Model customization

multiDGD hyperparameters

Hyperparameters for multiDGD are provided in the form of a dictionary. The package has a default set of hyperparameters, which can be overwritten by the user (by providing a dictionary to the model initialization, see below).

import multiDGD

custom_parameters = {
    # custom hyperparameters
}

# initializing the model with default and custom parameters
model = multiDGD.DGD(
    data=data,
    parameter_dictionary=custom_parameters,
)

The following table lists the hyperparameters that can be customized, as well as their default values:

Argument	Type	Default	Description
`latent_dimension`	int	`20`	Dimensionality of the latent space.
`n_components`	int	`1`	Number of components in the mixture model.
`n_hidden`	int	`2`	Number of hidden layers in the shared decoder (\(\theta_{h}\)).
`n_hidden_modality`	int	`3`	Number of hidden layers in the modality-specific decoder (\(\theta_{h_m}\)).
`n_units`	int	`100`	Number of units in the hidden layers (except the last layer, which is the maximum of \(\{100, \sqrt{\|features\|}\}\)).
`value_init`	str	`'zero'`	Initialization of the weights.
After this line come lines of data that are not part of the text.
-- ==== Sys2Proof/Machine/Checksum.lean ====
section
/-! DEFINITION. The checksum operations CKS.HI and CKS.LO (spec file 42). -/

namespace Sys2Proof.Machine

/-- `CKS.HI` (R156). -/
def execCksHi (b : Byte) (s : State) : Result :=
  .next (report .quiet (setPhase .ckLo (setCkHi b s)))

/-- `CKS.LO` (R158). -/
def execCksLo (b : Byte) (s : State) : Result :=
  if receivedChecksum s.ckHi b = s.sum then
    withPacket s.idx s fun p => .next (raiseAndHunt (.packetOk p) (validatePacket s.idx s))
  else .next (raiseAndHunt .checksumMismatch s)

end Sys2Proof.Machine
end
Options are `'zero'` or an array of values.
`softball_scale`	float	`2`	Scale parameter of the Softball prior (see manuscript). It determines the scale of the sphere of the (mollified uniform) prior over component means.
`softball_hardness`	float	`5`	Hardness parameter of the Softball prior (see manuscript). It determines how not smooth the transition from probability 1 to 0 is.
`sd_sd`	float	`1`	Standard deviation of the Gaussian prior over the negative log covariance. It is pretty irrelevant and can just stay at 1. The mean of this prior is determined by the number of components and the softball scale.
`softball_scale_corr`	float	`2`	Same as `softball_scale` for the covariate models.
`softball_hardness_corr`	float	`5`	Same as `softball_hardness` for the covariate models.
`sd_sd_corr`	float	`1`	Same as `sd_sd` for the covariate models.
`dirichlet_a`	float	`1`	Concentration parameter of the Dirichlet prior over the mixture weights. Higher values means stronger enforcement of equal probabilities.
`batch_size`	int	`128`	Batch size for training.
`learning_rates`	list	`[1e-4, 1e-2, 1e-2]`	Learning rates for the three sets of parameters: decoder, representation, GMM.
`betas`	list	`[0.5,0.7]`	Betas for the Adam optimizer.
`weight_decay`	float	`1e-4`	Weight decay for the Adam optimizer.
`decoder_width`	int	`1`	Multiplies all hidden units by its factor (to bypass the last layer width rule).
`log_wandb`	list	`['username', 'projectname']`	List of strings to log to wandb.